Der ästhetische Zusammenhang, die von Flaubert angestrebte ›Harmonie‹ zwischen den Elementen, schützt den Autor und den Leser vor im wissenschaftlichen Sinne explizit falschen Darstellungen, da die in ästhetischer Hinsicht gelungene historische Darstellung keine gravierenden Fehler zulässt, sonst würde sie nämlich ihre Glaubwürdigkeit verlieren. Es gibt demnach sowohl auf produktionsästhetischer Ebene den Anspruch, etwas Wahrscheinliches zu schaffen, als auch auf rezeptionsästhetischer Ebene. Die Harmonie der Darstellung und des Dargestellten muss vom Leser anerkannt werden und dies gelingt wiederum am ehesten, wenn die eigenen Erfahrungen mit dem Dargestellten übereinstimmen bzw. das Dargestellte der Erfahrung nicht widerspricht. Hinsichtlich des Lesers und seinem Willen, der Darstellung zu glauben, enthält der Begriff der Wahrscheinlichkeit die Komponente der ›Erfahrungsverträglichkeit‹ (Seiler). Diese Erfahrungsverträglichkeit umfasst sowohl faktisches Wissen als auch Erfahrung im Umgang mit historischen oder historisierenden Darstellungen und ist gleichsam historisch vorgebildet und diskursiv hergestellt.

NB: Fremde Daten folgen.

/-- Every access of completed operations is ordered before what the stream does next (R236). -/
def State.learnOps (s : State) (k : Nat) (es : List Nat) : State :=
  s.modAgent k (fun a => a.learnAll (es.flatMap (fun e => (List.range 7).map (fun c => (e * 8 + c, (s.agent e).region + 1)))
    |>.foldl (fun m x => joinClock m [x]) []))

/-- An entry with VALID and TAKEN cleared; its other fields stay (R236). -/
def TEntry.freed (e : TEntry) : TEntry := { e with word1 := e.word1 &&& ~~~(BitVec.twoPow 64 21 ||| BitVec.twoPow 64 22) }

/-- The fault of the operation of agent e has been raised (R245). -/
def Cluster.raised (c : Cluster) (e : Nat) : Cluster := { c with accFault := c.accFault.filter (fun f => f.2.2 != e) }

/-- mdone (R236). -/
def execMdone (a : BitVec 5) (s : State) : Out :=
  .next (control false false s (fun cl c =>
    let h := c.kreg a
    let n : BitVec 6 := h.setWidth 6
    let e := c.entry n
    if !h.getLsbD 63 || !e.valid || !e.taken then s.controlFault cl .illegal 0#64
    else if !c.ops.isEmpty then s.controlWait
    else
      match c.accFault with
      | (_, f) :: _ => (s.modCluster cl (fun c => c.raised f.2)).controlFault cl f.1 0#64
      | [] =>
        let s := s.learnOps c.agent c.ran
        let r := s.release c.agent 4#3 (s.publishedAll c.agent)
        let s := s.endRegion c.agent
        let s := match s.gangMember c e.omember with
          | .some g => s.objArrive g e.ooffset r
          | .none => s
        s.controlNext cl (fun k => { k.setEntry n e.freed with ran := [] })))

/-- Every valid entry ages by one cc while its gang is resident (R232). -/
def State.ageTurn (s : State) : State :=
  let aged (e : TEntry) : TEntry :=
    if e.valid && e.age < 2 ^ 32 - 1 then { e with word2 := e.word2 + BitVec.twoPow 64 32 } else e
  { s with clusters := s.clusters.map (fun (k, c) =>
      if c.turn.any TEntry.valid && s.groups.any (fun e => c.gang == .some (e.2.grid, e.2.gang)
          && (e.2.status == .running || e.2.status == .exiting)) then (k, { c with turn := Vector.ofFn (fun j : Fin 64 => aged c.turn[j]) })
      else (k, c)) }

/-! ### Queueing matrix operations (R243, R244, R250 to R254) -/

/-- May formats multiply (R243)? Either operand may be the E3M2 or E2M3 one. -/
def pairOk (x y : Nat) : Bool :=
  let e8 (f : Nat) := f == 4 || f == 5
  let e6 (f : Nat) := f == 11 || f == 12
  (e8 x && e8 y) || (x == 7 && y == 7) || (x == 6 && y == 6) || (x == 3 && y == 3) || (x == 2 && y == 2)
    || (e6 x && (e6 y || e8 y)) || (e8 x && e6 y)

/-- The checks of a pass at issue (R240, R241, R243, R251, R252). -/
def State.passCheck (s : State) (c : Cluster) (o : MatOp) : Option Cause :=
  let x := o.a.fmt
  let y := o.b.fmt
  let stored := if o.kind == .sparse then o.kp / 2 else o.kp
  firstFail [
    fmtUnless (if o.kind == .f64 then x == 8 && y == 8 else pairOk x y),
    fmtUnless (o.kind != .sparse || x == 4 || x == 5 || x == 7 || x == 6),
    fmtUnless (!(x == 2 || x == 3 || x == 8) || (!o.a.scaled && !o.b.scaled)),
    fmtUnless (o.kind == .gathered || o.a.rows == 64),
    fmtUnless (decide ((o.step + 1) * stored ≤ o.a.cols) && o.b.cols == 128 && decide ((o.step + 1) * o.kp ≤ o.b.rows)),
    fmtUnless (o.kind != .sparse || o.meta_.offset % 2048 == 0),
    s.tileCheck c o.a, s.tileCheck c o.b,
    s.scaleCheck c o.a o.a.rows o.aCols, s.scaleCheck c o.b 1 o.b.rows,
    if o.kind == .sparse then s.footprint c o.meta_.member o.meta_.offset (2048 * ((o.step + 1) * o.kp / 256)) else .none,
    if o.kind == .gathered then s.footprint c o.meta_.member o.meta_.offset 128 else .none]

/-- The accumulators that an operation on acc n touches: a pair for FP64. -/
def accsOf (n : Nat) (pair : Bool) : List Nat := if pair then [n, n + 1] else [n]

/-- An operation queued on the array that owns its accumulator: a recorded fault of that accumulator is raised first (R245),
then the checks of issue, then the wait for room (R244). -/
def State.queueOp (s : State) (cl : Nat) (pair : Bool) (o : MatOp) (check : Option Cause) : State :=
  let c := s.cluster cl
  match (accsOf o.acc pair).findSome? (mapFind c.accFault) with
  | .some f => (s.modCluster cl (fun c => c.raised f.2)).controlFault cl f.1 0#64
  | .none =>
    match check with
    | .some e => s.controlFault cl e 0#64
    | .none =>
      let q := c.queue (o.acc / 2)
      if 3 ≤ q.length then s.controlWait
      else
        let (e, s) := s.newEngine (matrixEngine cl) [c.agent]
        let (g, s) := if o.kind == .gathered then s.newEngine (gatherUnit cl) [c.agent] else (e, s)
        s.controlNext cl (fun k => { k with queues := mapPut k.queues (o.acc / 2) (q ++ [{ o with agent := e, gather := g }]) })

/-- An operation of a kind on an accumulator with no operand yet. -/
def MatOp.new (kind : MatKind) (acc : Nat) : MatOp :=
  { kind := kind, acc := acc, a := Desc.empty, b := Desc.empty, meta_ := Desc.empty, step := 0, request := .none, agent := 0
    gather := 0, started := false, rows := .none, latch := [], result := [], fault := .none }

/-- A pass queued (R250). -/
def passForm (kind : MatKind) (n : Nat) (a b : BitVec 5) (st : BitVec 6) (bad : Bool) (s : State) : State :=
  control false (bad || 12 ≤ n) s (fun cl c =>
    let o : MatOp := { MatOp.new kind n with
      a := c.desc a, b := c.desc b, meta_ := c.desc (a + 1#5), step := st.toNat }
    s.queueOp cl (kind == .f64) o (s.passCheck c o))
def execMma (n a b : BitVec 5) (st : BitVec 6) (s : State) : Out := .next (passForm .mma n.toNat a b st false s)
def execMmaSp (n a b : BitVec 5) (st : BitVec 6) (s : State) : Out := .next (passForm .sparse n.toNat a b st (a == 31#5) s)
def execMmaGx (n a b : BitVec 5) (st : BitVec 6) (s : State) : Out := .next (passForm .gathered n.toNat a b st (a == 31#5) s)
def execMmaF64 (n : BitVec 4) (a b : BitVec 5) (st : BitVec 6) (s : State) : Out :=
  .next (passForm .f64 (2 * n.toNat) a b st false s)

/-- The checks of an accumulator's tile: 64 by 128, of one of the formats, FP64 in an even pair (R254). -/
def State.drainCheck (s : State) (c : Cluster) (d : Desc) (n : Nat) (store : Bool) : Option Cause :=
  firstFail [
    fmtUnless (d.rows == 64 && d.cols == 128),
    fmtUnless (d.fmt == 1 || (d.fmt == 8 && n % 2 == 0) || (store && (d.fmt == 2 || d.fmt == 3))),
    fmtUnless (store || !d.scaled),
    s.tileCheck c d]

/-- acc.zero (R254). -/
def execAccZero (n : BitVec 5) (s : State) : Out :=
  .next (control false (decide (12 ≤ n.toNat)) s (fun cl _ => s.queueOp cl false (MatOp.new .zero n.toNat) .none))
/-- acc.load (R254). -/
def execAccLoad (n m : BitVec 5) (s : State) : Out :=
  .next (control false (decide (12 ≤ n.toNat)) s (fun cl c =>
    let d := c.desc m
    s.queueOp cl (d.fmt == 8) { MatOp.new .load n.toNat with a := d } (s.drainCheck c d n.toNat false)))
/-- acc.store (R254). -/
def execAccStore (n m k : BitVec 5) (s : State) : Out :=
  .next (control false (decide (12 ≤ n.toNat)) s (fun cl c =>
    let d := c.desc m
    let h := c.kreg k
    let e := c.entry (h.setWidth 6)
    let counts := k != 0#5 && h.getLsbD 63
    if counts && !(e.valid && e.taken) then s.controlFault cl .illegal 0#64
    else
      s.queueOp cl (d.fmt == 8)
        { MatOp.new .store n.toNat with a := d, request := if counts then .some (nbits h.toNat 0 6) else .none }
        (s.drainCheck c d n.toNat true)))

/-! ### Numerics (R246 to R249) -/

/-- The value of an element of a tile (R246). -/
def elemVal (fmt : Nat) (ftzn : Bool) (x : Nat) : FVal :=
  if fmt == 7 then .num (decide (128 ≤ x)) (if 128 ≤ x then 256 - x else x) 0
  else
    let f := floatFmt fmt
    if ftzn && f.width ≤ 8 && f.subnormal x then .num (f.neg x) 0 f.qmin else f.val x

/-- RNE with no flag, no DAZ and no flush. -/
def plainCtl : FCtl := ⟨.rne, false, false, false⟩

/-- A product; none where a NaN or 0 times infinity makes it one (R246). A product of integers has no signed zero. -/
def product (int : Bool) (x y : FVal) : Option FVal :=
  if x.isNan || y.isNan then .none
  else
    match x.times y with
    | .some (.num s m e) => .some (.num (s && !(int && m == 0)) m e)
    | p => p

/-- The exact sum of products; none where they make a NaN (R246). -/
def sumOf : List (Option FVal) → Option FVal
  | [] => .some (.num false 0 0)
  | [x] => x
  | x :: t =>
    match x, sumOf t with
    | .some a, .some b => a.plus .rne b
    | _, _ => .none

/-- A 128-element block added to an accumulator code under scales (R247). -/
def addBlock (acc sa sb : Nat) (ps : List (Option FVal)) : Nat :=
  let p := (f32.finish plainCtl (sumOf ps)).1
  let q := (f32.mul plainCtl p (f32.mul plainCtl sa sb).1).1
  (f32.add plainCtl acc q).1

/-- The exponent of a nonzero finite value. -/
def FVal.lead : FVal → Option Int
  | .num _ m e => if m == 0 then .none else .some (e + bitLen m - 1)
  | _ => .none

/-- A value with every bit of weight below 2^q removed, toward zero (R248). -/
def FVal.truncate (q : Int) : FVal → FVal
  | .num s m e => if q ≤ e then .num s m e else .num s (m / 2 ^ (q - e).toNat) q
  | x => x

/-- A group of 16 added to an accumulator code (R248). -/
def addGroup (acc : Nat) (ps : List (Option FVal)) : Nat :=
  let top := ps.foldl (fun (t : Option Int) p =>
    match t, p.bind FVal.lead with
    | .some a, .some b => .some (max a b)
    | .none, b => b
    | a, .none => a) .none
  let ps := match top with
    | .some e => ps.map (fun p => p.map (FVal.truncate (e - 56)))
    | .none => ps
  (f32.add plainCtl acc (f32.finish plainCtl (sumOf ps)).1).1

/-! ### Passes (R242 to R253) -/

/-- n bytes of a group's scratchpad as a number. -/
def State.spNum (s : State) (g o n : Nat) : Nat :=
  natOfBytes ((List.range n).map (fun j => mapGet 0#8 (s.group g).sp (o + j)))

/-- The code of element (r, j) of a tile in group g's scratchpad (R240). -/
def State.elem (s : State) (g : Nat) (d : Desc) (r j : Nat) : Nat :=
  let base := d.offset + r * d.pitch
  if d.fmt == 8 then s.spNum g (base + 8 * j) 8
  else
    let w := if d.fmt == 7 then 8 else (floatFmt d.fmt).width
    let per := 32 / w
    nbits (s.spNum g (base + 4 * (j / per)) 4) (j % per * w) w

/-- The FP32 scale of row r and block b of a tile with nb blocks a row (R241). -/
def State.scaleOf (s : State) (c : Cluster) (d : Desc) (r nb b : Nat) : Nat :=
  if d.scaled then
    match s.gangMember c d.smember with
    | .some g => s.spNum g (d.soffset + 4 * (r * nb + b)) 4
    | .none => 0x3F800000
  else 0x3F800000

/-- The 4-bit code of group q of row r of the metadata (R251). -/
def State.metaCode (s : State) (g : Nat) (d : Desc) (r q : Nat) : Nat :=
  nbits (s.spNum g (d.offset + 2048 * (q / 64) + 32 * r + q % 64 / 2) 1) (q % 2 * 4) 4

/-- Row r of A along the step's slice: the logical elements, none for a pruned one (R243, R251); of a gathered pass, what the gather
unit has collected (R252). -/
def State.aRow (s : State) (g mg : Nat) (o : MatOp) (r row : Nat) : List (Option FVal) :=
  if o.kind == .gathered then (o.latch.getD r []).map (fun x => .some (elemVal o.a.fmt o.a.ftzn x))
  else
  let at_ (j : Nat) : FVal := elemVal o.a.fmt o.a.ftzn (s.elem g o.a row j)
  let k0 := o.step * o.kp
  if o.kind == .sparse then
    (List.range (o.kp / 4)).flatMap (fun q =>
      let x := k0 / 4 + q
      let m := s.metaCode mg o.meta_ r x
      (List.range 4).map (fun j =>
        if j == m % 4 then .some (at_ (2 * x)) else if j == m / 4 then .some (at_ (2 * x + 1)) else .none))
  else (List.range o.kp).map (fun j => .some (at_ (k0 + j)))
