/-- The outcome of group g's tile is counted; one that did not pass is to be done exactly (R320, R334, R335). -/
def State.countTile (s : State) (g : Nat) : State :=
  let x := s.group g
  let again (y : Grid) : Grid := { y with todo := y.todo ++ [x.no] }
  match x.tile with
  | .none => s
  | .passed => s.modGrid x.grid (fun y => { y with pass := y.pass + 1 })
  | .overflowed => s.modGrid x.grid (fun y => again { y with overs := y.overs + 1 })
  | _ =>
    (s.modGroup g (fun x => { x with tile := .failed, tent := [], tentSectors := [], tentTags := [], tentRecs := [] })).modGrid x.grid
      (fun y => again { y with fail := y.fail + 1 })

/-- GROUP_RETIREMENT (R89): the allocation of a gang member is kept by R163. -/
def execGroupRetirement (g : Nat) (s : State) : Out :=
  .next (if !s.mayRetire g then s
  else
    let s := s.countTile g
    let x := s.group g
    let begun := (s.gangGroups g).any (fun j => s.arrived j (· == .cluster) != 0)
    let s := { s with warps := s.warps.filter (fun e => !x.warps.contains e.1) }
    let s := s.modGroup g (fun x => { x with
      status := .retired, warps := [], retiredGen := x.clgen + (if begun then 2 else 1) })
    let s := s.modGrid x.grid (fun y => { y with
      running := y.running - 1, retired := if y.exactOf.isSome then y.retired else y.retired + 1 })
    if (s.gangGroups g).isEmpty then
      (s.groups.filter (fun e => !e.2.handler && e.2.grid == x.grid && e.2.gang == x.gang)).foldl (fun s e => s.releaseScratch e.1) s
    else s)

/-- EXACT_GROUP_DISPATCH: one exact group joins the exact grid for the first tile that did not pass (R334, R335). -/
def execExactGroupDispatch (grid : Nat) (s : State) : Out :=
  let x := s.grid grid
  .next (match x.todo, x.exactGrid with
  | no :: rest, .some e =>
    (s.modGrid grid (fun y => { y with todo := rest })).modGrid e (fun y => { y with
      todo := y.todo ++ [no], since := if y.todo.isEmpty then s.clock else y.since })
  | _, _ => s)

/-- The grids of a launch: its own and that of its exact groups. -/
def State.launchGrids (s : State) (k : Nat) : List Nat := k :: (s.grid k).exactGrid.toList

/-- What every access of the grids l publishes (R178, R320). -/
def State.endsOf (s : State) (l : List Nat) : Map Nat :=
  s.agents.foldl (fun m e => if l.contains (e.2.gang / 2 ^ 32) then joinClock m (s.publishedAll e.1) else m) []

/-- Engine operations of the grids l whose conflicts no thread observed are logged as debug events (R198). -/
def State.logRaces (s : State) (l : List Nat) : State :=
  s.agents.foldl (fun s e =>
    match e.2.raced with
    | .some a =>
      if e.2.engine.isSome && !e.2.observed && l.contains (e.2.gang / 2 ^ 32) then
        let n := e.2.gang / 2 ^ 32
        (s.debugEvent (s.group e.2.group).die n (s.grid n).world .race a).modAgent e.1 (fun x => { x with observed := true })
      else s
    | .none => s) s

/-- The grids l are over: their groups, rows and frame areas are gone, and so is history that only ended launches hold (R194,
R320). -/
def State.closeGrids (s : State) (l : List Nat) (st : GridStatus) (pub : Map Nat) : State :=
  let s := l.foldl (fun s n => s.modGrid n (fun x => { x with status := st, ends := pub })) s
  ({ s with
    groups := s.groups.filter (fun e => !l.contains e.2.grid)
    frames := s.frames.filter (fun e => !l.contains (e.1 / 4)) }).clearHistory

/-- GRID_COMPLETION (R320): every group, stream and exact group has retired. -/
def execGridCompletion (grid : Nat) (s : State) : Out :=
  let x := s.grid grid
  let exactDone := match x.exactGrid with
    | .some e => (s.grid e).todo.isEmpty && (s.grid e).running == 0
    | .none => true
  .next (if x.status != .dispatched || x.exactOf.isSome || x.retired != x.groups || x.controls != 0 || !x.todo.isEmpty
      || !exactDone then s
  else
    let l := s.launchGrids grid
    let pub := s.endsOf l
    let s := (s.logRaces l).closeGrids l .complete pub
    let s := s.queueRecord (s.recordOf grid 1 pub)
    s.endNode grid 1 pub)

/-- The work of a launch is gone: its warps, engine operations, requests and rows are dropped, and its streams stop. -/
def State.dropLaunch (s : State) (top : Nat) (l : List Nat) (pub : Map Nat) : State :=
  let mine (g : Nat) : Bool := l.contains (s.group g).grid
  let inGang (c : Cluster) : Bool := match c.gang with | .some (g, _) => l.contains g | .none => false
  let s := { s with
    warps := s.warps.filter (fun e => !mine e.2.group)
    cores := mapAll s.cores (fun _ c => { c with
      reqs := c.reqs.filter (fun r => !mine r.2.group), bulk := c.bulk.filter (fun b => !mine b.2.group) })
    clusters := mapAll s.clusters (fun _ c => if inGang c then Cluster.empty else c)
    dies := mapAll s.dies (fun _ d => { d with bins := d.bins.filter (fun b => !l.contains b.2.grid) })
    returning := s.returning.filter (fun r => !mine (s.warp r.2.origin.warp).group) }
  let s := s.modGrid top (fun x => { x with todo := [], controls := 0, reserve := .none, exclusive := false })
  (s.closeGrids l .ended pub).dropCalls l

/-- The chip OS ends a launch (R224, R237, R266): its work is dropped, and its STATUS becomes 2. -/
def State.endLaunch (s : State) (grid : Nat) : State :=
  let top := (s.grid grid).exactOf.getD grid
  let l := s.launchGrids top
  if (s.grid top).status != .dispatched then s
  else
    let pub := s.endsOf l
    let s := (s.logRaces l).dropLaunch top l pub
    let s := s.queueRecord (s.recordOf top 2 pub)
    s.endNode top 2 pub

/-! ### qpost and launch (R337, R338) -/

/-- qpost (R337): one step at DOOR, a release at device scope, and hart q wakes. A descriptor whose address has no mapping
raises XLAT; one that may be served is waited for. -/
def execQpost (q i : BitVec 5) (p : BitVec 2) (s : State) : Out :=
  .next (issue { s := [q.toNat, i.toNat], pred := p, predicated := true, bad := q == 0#5 || i == 0#5 } s (fun s m =>
    match s.first m with
    | .none => { st := s }
    | .some _ =>
      let x := s.sreg q.toNat
      let n : BitVec 5 := x.setWidth 5
      let b := s.qbind n
      if x.toNat / 32 != 0 then { st := s, traps := trapAll (s.real m) (Trap.plain .illegal) }
      else
        s.tileGuard m fun s m =>
        if !b.getLsbD 63 || (!s.me.kern && !b.getLsbD 61) then { st := s, traps := trapAll (s.real m) (Trap.plain .prot) }
        else
          let c := s.sysCtx
          let a := descOf b + 16
          let key := 2 ^ 51 + n.toNat
          match s.frontCan key c a 8 with
          | .wait t => { st := t, stall := true }
          | .lost => { st := s.forget key, traps := trapAll (s.real m) (Trap.atAddr .xlat (BitVec.ofNat 64 a)) }
          | .bytes _ =>
            match s.frontGet key c a 8 with
            | .bytes d =>
              let first := match s.first m with | .some j => threadAgent s.me j | .none => 0
              let (pub, s) := s.releaseLanes m
              let v := max (natOfBytes d) (s.sreg i.toNat).toNat
              let s := s.frontPut c a (bytesOfNat 8 v)
              let s := match s.physical c true a with
                | .some pa => s.addRel pa 8 (s.release first 5#3 pub)
                | .none => s
              let h := s.hart n
              { st := if h.state == .idle then s.setHart n { h with state := .waitHeader } else s }
            | .wait t => { st := t, stall := true }
            | .lost => { st := s, traps := trapAll (s.real m) (Trap.atAddr .xlat (BitVec.ofNat 64 a)) }))
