/-- The use of rds (R114). -/
def rdsUse (s : State) (r : BitVec 7) (n : BitVec 12) (v : BitVec 1) : Use :=
  let info := specialOf s.me.trap s.me.handler n.toNat
  let x := info.getD {}
  let vec := v == 1#1
  let reg := r.toNat
  { v := if vec then (if x.wide then [reg, reg + 1] else [reg]) else []
    s := if vec then [] else [reg]
    la := x.counter, priv := x.prw
    bad := info.isNone || (vec && (32 ≤ reg || (x.wide && reg % 2 == 1))) || (!vec && x.lane) }

/-- The use of wrs (R64, R114). -/
def wrsUse (s : State) (r : BitVec 7) (n : BitVec 12) (v : BitVec 1) : Use :=
  let info := specialOf s.me.trap s.me.handler n.toNat
  let x := info.getD {}
  let vec := v == 1#1
  let reg := r.toNat
  { v := if vec then (if x.wide then [reg, reg + 1] else [reg]) else []
    s := if vec then [] else [reg]
    priv := x.prw
    bad := info.isNone || (x.ro && !(x.prw && !s.me.kern)) || (vec && (32 ≤ reg || (x.wide && reg % 2 == 1)))
      || (!vec && x.lane) }

/-- The use of a one-source FP64 form (R130). -/
def useF64 (d : BitVec 4) (a : Src) (p : BitVec 2) : Use :=
  { v := pairV d ++ srcV64 a, s := srcS a, pred := p, predicated := true, k := Perm.param a.perm, fmts := srcFmt64 a }

/-- The use of a conversion (R134). -/
def cvtUse (d : BitVec 5) (a : Src) (t f : BitVec 4) (p : BitVec 2) : Use :=
  { v := d.toNat :: (if t == 8#4 then [d.toNat + 1] else []) ++ (if f == 8#4 then srcV64 a else srcV a)
    s := srcS a, pred := p, predicated := true, k := Perm.param a.perm
    fmts := if f == 8#4 then srcFmt64 a else srcFmt a f }

/-- The use of vfround (R138). -/
def roundUse (d : BitVec 5) (a : Src) (f : BitVec 4) (p : BitVec 2) : Use :=
  if f == 8#4 then
    { v := [d.toNat, d.toNat + 1] ++ srcV64 a, s := srcS a, pred := p, predicated := true, k := Perm.param a.perm
      fmts := srcFmt64 a }
  else { use1 d a p with fmts := srcFmt a f }

/-- The use of an atomic of n bytes with nv operand registers from field v (R171). -/
def atomUse (n : Nat) (d sb o : BitVec 5) (v nv : Nat) (r : BitVec 2) : Use :=
  { v := (List.range (n / 4)).map (d.toNat + ·) ++ [o.toNat] ++ (List.range nv).map (v + ·), s := [sb.toNat]
    predicated := true, off := true, cache := true, scope := r != 0#2, la := true }

/-- The use of a bulk instruction with n parameter registers (R215). -/
def bulkUse (n : Nat) (p : BitVec 5) (pr : BitVec 2) : Use :=
  { s := (List.range n).map (p.toNat + ·), pred := pr, predicated := true }

/-- The use of a susp whose operand has use u (R298). -/
def suspUse (s : State) (u : Use) (l : BitVec 5) (n : BitVec 6) : Use :=
  { u with s := l.toNat :: u.s, predicated := true
           bad := u.bad || s.noBin n || 28 < popCount ((s.sreg l.toNat).setWidth 32 : Word) }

- Wahrscheinlichkeit und Realitätseffekt
Die Forderung danach, dass eine Darstellung, die auf einem historischen Stoff basiert, wahrscheinlich sein müsse, stellt den historischen Roman in die literarische Tradition des Realismus. Wenn es der Geschichtswissenschaft darum geht, zu sagen, wie es wirklich gewesen ist, so gilt für die historisch-realistische Literatur, dass sie sagen solle, wie es wirklich gewesen sein könnte. Zu diesem Zweck bedient sich die Literatur verschiedener Darstellungsstrategien, die gewährleisten sollen, dass der Leser das Erzählte für wahrscheinlich und somit glaubhaft hält. Drei Strategien stehen dabei im Vordergrund, die unter anderen medialen Vorzeichen auch für die filmische Repräsentation von Geschichte genutzt werden. Auf der Ebene der Diegese zeichnen sich historische Romane (aber auch realistische) durch das Bemühen aus, psychologische Kohärenz herzustellen, d.h. die jeweiligen Handlungen der einzelnen Figuren sowohl auf der charakterlichen als auch auf der historischen Ebene einheitlich und somit wahrscheinlich zu gestalten. Die Handlungen eines Heerführers etwa müssen sowohl im Einklang mit der allgemeinen Plotführung stehen als auch mit den Erfordernissen des gewählten historischen Stoffes. Als zweite Darstellungsstrategie kann die ausführliche Beschreibung von Kleidung, Städten, Waffen, Riten etc. identifiziert werden. Der Umfang der oft langatmigen Schilderungen zahlreicher historischer Romane ist häufig das Ergebnis eines detailversessenen Beschreibungswillens, der narrativ die Funktion hat, dem Leser die Vergangenheit ›vor Augen zu führen‹. Eine letzte Darstellungsstrategie betrifft die Übersetzung der Vergangenheit. Gemeint ist damit der Umstand, dass eine vergangene Epoche zum Sprechen gebracht werden soll; ein Unterfangen, das umso schwieriger wird, je weiter die repräsentierte Vergangenheit zurückliegt.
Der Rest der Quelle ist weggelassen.